It’s a common debate in debt that people prioritise in certain ways based on certain behaviours. A common one being that it is rational to pay off a credit card because that is what buys the shopping or puts fuel in the car.
The belief being that a credit card provides liquidity when needed, but in paying off this debtor first it brushes over two key facts.
1: If you told the credit card holder to go and jump for their money you’d be instantly better off by whatever you owed them, we regularly see settlements done for 10c on the Euro. This saving (assuming it equates to the missed mortgage payment – which is a leap of faith at best) could be used to fund the following month or two for fuel/groceries, and that isn’t to say you couldn’t repeat this process with a mortgage too as a source of financing if you had to, but doing it first is a mistake.
The first rule in personal finance is about prioritisation and while we regularly tell people to burn creditors, I can’t think of a single example when we said miss a mortgage to pay a credit card.

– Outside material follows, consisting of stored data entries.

/-- A mode and a role are selected: TRAINING, and PORT_MODE_ACTIVE is set (R160; log entry 84). A bundle member that is slave or in a standard mode is
excluded (R169). Both ends' EEE is kept (R198). -/
def Dev.selectMode (d : Dev) (p : Port) (mode result role : Nat) (toSeal retrain : Bool) (able : Nat) : Dev :=
  let d := (((((d.widen (dieOf p) .down).put (0x4080 + p) 4 mode).put (0x5180 + p) 4 role).put (0x4100 + p) 3 result).put (0x4200 + p) 6 able).setLinkState p 3
  let d := d.onLink p (fun l => { l with toSeal := toSeal, secy := d.get (0x4400 + p) 1 = 3, fastRetrainAble := retrain, eee := able.testBit 2 && d.get (0x4200 + p) 1 ≠ 0 })
  if mode < 8 then ((if d.bundleState p = 1 then d.exclude p 2 else d).standardSet p mode).mdiShow p
  else (if d.bundleState p = 1 && role = 2 then d.exclude p 1 else d).enterTraining p

/-- What the partner offered, reported (R171). Found by parallel detection it has offered 100BASE-TX alone (DESIGN CHOICE, log entry 105). -/
def Dev.partnerSeen (d : Dev) (p : Port) (modes : Nat) (native : Option (Nat × Nat)) : Dev :=
  match native with
  | none => (d.put (0x4100 + p) 4 modes).put (0x4100 + p) 5 0
  | some (page, seed) => (d.put (0x4100 + p) 4 (modes ||| pageModes page)).put (0x4100 + p) 5 (page * 2 ^ 16 + seed)

/-- PARTNER_QUIET_ABLE (R208). -/
def quietAble (native : Option (Nat × Nat)) (eee : Bool) : Nat :=
  (match native with
   | some (page, _) => (if page.testBit 3 then 1 else 0) + (if page.testBit 2 then 2 else 0)
   | none => 0) + (if eee then 4 else 0)

/-- A native mode has been selected: roles by rank and seed (R168). -/
def Dev.negNative (d : Dev) (p : Port) (mode page seed ownSeed able : Nat) (retrain : Bool) : Dev :=
  let own := d.ownRank p
  let partner := field page 6 2
  let d := d.put (0x4100 + p) 6 (own * 4 + partner)
  if own = 3 && partner = 3 then d.negFail p 3 8 4
  else match resolveRole own partner ownSeed seed with
    | none => d
    | some m => d.selectMode p mode 1 (if m then 1 else 2) (d.sealOffer p && page.testBit 5) retrain able

/-- A standard mode has been selected: roles as its clause resolved them (R170); a port configured as master by hand becomes nothing else. -/
def Dev.negStandard (d : Dev) (p : Port) (mode able : Nat) (clauseMaster : Option Bool) (retrain : Bool) : Dev :=
  if mode = 1 then d.selectMode p 1 1 3 false false able
  else match clauseMaster with
    | none => d.negFail p 3 8 4
    | some m => d.selectMode p mode 1 (if m || d.get (0x4100 + p) 1 = 2 then 1 else 2) false (retrain && d.flag (0x4180 + p) 0x16 && 3 ≤ mode) able

/-- Clause 28 negotiation ends (R163 to R170). -/
def Dev.negotiated (d : Dev) (p : Port) (partner : NegPartner) : Dev :=
  if !(d.linkState p = 2 && !d.forced p && d.enabled p && d.lineServes p && !(d.port p).diag.any (·.outOfService)) then d
  else match partner with
    | .parallel =>
      let d := d.partnerSeen p 1 none
      if (d.effAdvertise p).testBit 0 then d.selectMode p 1 4 3 false false 0 else d.negFail p 2 7 14
    | .pages modes tagged theirs eee retrain clauseMaster =>
      let native := nativeSet tagged
      let ownSeed := Config.drawBelow d.draws 512
      let d := (d.newDraw.emit (.pages p (Config.basePage (d.effAdvertise p % 128)) (d.nextPages p ownSeed theirs))).partnerSeen p (field modes 0 7) native
      let able := quietAble native eee
      match native with
      | none =>
        let m := highestMode (d.effAdvertise p &&& field modes 0 7)
        if m = 0 then d.negFail p 2 7 14 else d.negStandard p m able clauseMaster retrain
      | some (page, seed) =>
        let m := highestMode ((d.effAdvertise p &&& field modes 0 7) ||| d.commonNative p page)
        if m = 0 then d.negFail p 2 7 14
        else if 8 ≤ m then d.negNative p m page seed ownSeed able retrain
        else d.negStandard p m able clauseMaster retrain

/-- `NEGOTIATION_COMPLETE` (R166, R168 to R170). -/
def execNegotiationComplete (p : Port) (partner : NegPartner) (s : State) : Host.Outcome State Fault Refusal :=
  s.event (fun d => d.negotiated p partner)

/-! ## Training -/

/-- `TRAIN_STAGE_TIMEOUT` (R175, R179). -/
def execTrainStageTimeout (p : Port) (s : State) : Host.Outcome State Fault Refusal :=
  s.event (fun d => if d.linkState p = 3 && 1 ≤ d.stage p then d.stageTimeout p else d)

/-- The stage in progress has lasted as long as its new timeout (R175). -/
def Dev.timeoutNow (d : Dev) (p : Port) (stage v : Nat) : Dev :=
  if d.linkState p = 3 && d.stage p = stage && (d.port p).train.since + v * 1000 ≤ d.uptime then d.stageTimeout p else d

/-- A write to TRAIN_TIMEOUT_1 to TRAIN_TIMEOUT_6. -/
def Dev.timeoutOp (d : Dev) (r : Req) (p : Port) (stage : Fin 6) (v : Nat) : Op :=
  d.plainWrite r (0x4180 + p) (2 + stage) v [] (fun d => d.timeoutNow p (stage + 1) v)

/-- `TRAIN_TIMEOUT_WRITE` (R175). -/
def execTrainTimeoutWrite (r : Req) (p : Port) (stage : Fin 6) (v : Nat) (s : State) : Host.Outcome State Fault Refusal :=
  s.write r (0x4180 + p) (2 + stage) (fun _ d => d.timeoutOp r p stage v)

/-- Training of a standard mode ends (R178, R179): its engines, and the precoder of its clause, have adapted in it (R126, R130). -/
def Dev.standardTrained (d : Dev) (p : Port) (ok : Bool) : Dev :=
  if d.linkState p = 3 && !d.native p then
    (if ok then
      let d := forAll 4 (fun k d => d.onEngine p k 10 (fun g => { g with epoch := d.draws, written := [] })) (d.moveOn p false)
      (d.newDraw.linkEstablished p).moveOn p false
    else d.attemptFailed p 9)
  else d

/-- `STANDARD_TRAINING_DONE` (R178). -/
def execStandardTrainingDone (p : Port) (ok : Bool) (s : State) : Host.Outcome State Fault Refusal :=
  s.event (fun d => d.standardTrained p ok)

/-- `BACKOFF_END` (R180): ATTEMPTS is 0 and the port negotiates. -/
def execBackoffEnd (p : Port) (s : State) : Host.Outcome State Fault Refusal :=
  s.event (fun d => if d.linkState p = 9 then
    ((d.onLink p (fun l => { l with backoffUntil := none })).put (0x4180 + p) 0xB 0).negotiate p else d)

/-! ## Bundle groups -/

/-- A waiting member starts its hush start when none is in HUSH and it is first in line (R151, R153). -/
def Dev.hushNext (d : Dev) (p : Port) : Dev :=
  if d.bundleState p = 2 && !d.hushTaken p
      && (d.neighbours p).all (fun q => d.bundleState q ≠ 2
        || (d.port p).signal.hushOrder < (d.port q).signal.hushOrder
        || ((d.port p).signal.hushOrder = (d.port q).signal.hushOrder && p < q))
  then d.hushStart p else d

/-- `HUSH_START` (R154). -/
def execHushStart (p : Port) (s : State) : Host.Outcome State Fault Refusal := s.event (fun d => d.hushNext p)

/-- The hush start of a port ends: the neighbours that could have learned it, full level, every neighbour's taps for it times 4, ACTIVE, stage 1 may end
(R154, R176). -/
def Dev.hushDone (d : Dev) (p : Port) : Dev :=
  let d := d.othersLearn p
  let d := ((d.setBundle p 4).inc (0x4380 + p) 0x10).onTrain p (fun t => { t with hushDone := true })
  let d := (d.neighbours p).foldl (fun d q =>
    if d.cancelled q then forAll 4 (fun k d => d.onEngine q k 9 (fun g => g.quadruple (localOf p) d.draws)) d else d) d
  (d.newDraw.othersLearn p).stageAdvance p

/-- `HUSH_END` (R154). -/
def execHushEnd (p : Port) (s : State) : Host.Outcome State Fault Refusal :=
  s.event (fun d => if d.bundleState p = 3 then d.hushDone p else d)

/-- A member leaves its group (R151, R156); BUNDLE_STATE becomes NONE. -/
def Dev.leaveGroup (d : Dev) (p : Port) : Dev :=
  match d.bundleState p with
  | 2 => (d.setBundle p 0).trainStart p true
  | 3 => ((((d.leaveCancelling p).setBundle p 0).onTrain p (fun t => { t with hushDone := true }))).stageAdvance p
  | 4 => (d.leaveCancelling p).setBundle p 0
  | _ => d.setBundle p 0

/-- A port joins a group: WAITING without a link, else as R155 places it. -/
def Dev.joinGroup (d : Dev) (p : Port) : Dev :=
  if d.linkUp p then d.placeMember p else d.setBundle p 1

/-- A write to BUNDLE_GROUP (R147): leaving first, then joining. -/
def Dev.groupOp (d : Dev) (r : Req) (p : Port) (v : Nat) : Op :=
  let old := d.groupOf p
  { checks := d.plainChecks r (0x4380 + p) 1 v ++
      [(3 < v && v ≠ 0xFF, .range), (v < 4 && old ≠ v && 8 ≤ (d.members (dieOf p) v).length, .range)]
    effect := fun d =>
      if v = old then (d.put (0x4380 + p) 1 v).configured
      else
        let d := ((if old < 4 then d.leaveGroup p else d).put (0x4380 + p) 1 v).configured
        if v < 4 then d.joinGroup p else d }

/-- `BUNDLE_GROUP_WRITE` (R147, R151, R155, R156). -/
def execBundleGroupWrite (r : Req) (p : Port) (v : Nat) (s : State) : Host.Outcome State Fault Refusal :=
  s.write r (0x4380 + p) 1 (fun _ d => d.groupOp r p v)

end Sys2Proof.Machine
end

There are others who disagree as is their want, but unlike them we are a regulated financial advisory firm, members of our firm are qualified financial advisor’s, accountants, auditors, mortgage advisor’s and the like, we don’t have PhD’s, this is not an academic study for us, it’s real life and in real life you don’t support unsecured creditors.
There are those who say paying the credit card is ok but also that we should have burned unsecured bond holders… That is an inherent contradiction of terms in that as to how unsecured creditors should be treated.
2: If you miss a mortgage payment and pay zero as one bank has claimed over a third of their borrowers do. Then you aren’t ‘unable’ to pay, you are ‘unwilling’, even a payment of €10 shows a level of sincerity that will get a judge on your side should you end up in court. If payments (collectors relate this) go from say €900 to zero, then a wage cut usually isn’t the driver or it would go down by the wage cut amount (if it was a €900 wage cut then obviously it makes sense), that the loan goes to zero is a reflection of bad financial management.
This leads to a separate argument of whether or not an inability to make an adjustment is strategic or just bad management.
You are better off paying something to the mortgage lender and zero to the credit card, even from a cost of financing and settlement point of view. If you don’t pay a credit card or pay late their rates are 18%, use a missed mortgage payment as a form of financing and the rate is often only 1/10th of that amount (cost of financing), and while a credit card will often settle after default on 10c in the Euro, no mortgage will get a 90% write down (settlement point of view).
This all leads to the issue of strategic defaults which long before it became popular we had estimated was about 10% on home loans and up to 25% on buy to lets. AIB think it’s 20% across the board, in their defence AIB at least have some data from collections teams to work on which means those refuting it lack an empirical backstop. Equally, that AIB haven’t given any data, methodology or further inspection and have kept everything internal means that they could be taking a certain view which under scrutiny nobody else would have.
Even if everybody was allowed to look at the standard financial statements and bank accounts to determine who the can’t or won’t pay people are it would result in a dispute because of arguments like this, where one side says paying a credit card makes sense and the other doesn’t. For our part, as practitioners we don’t think it makes sense, others disagree.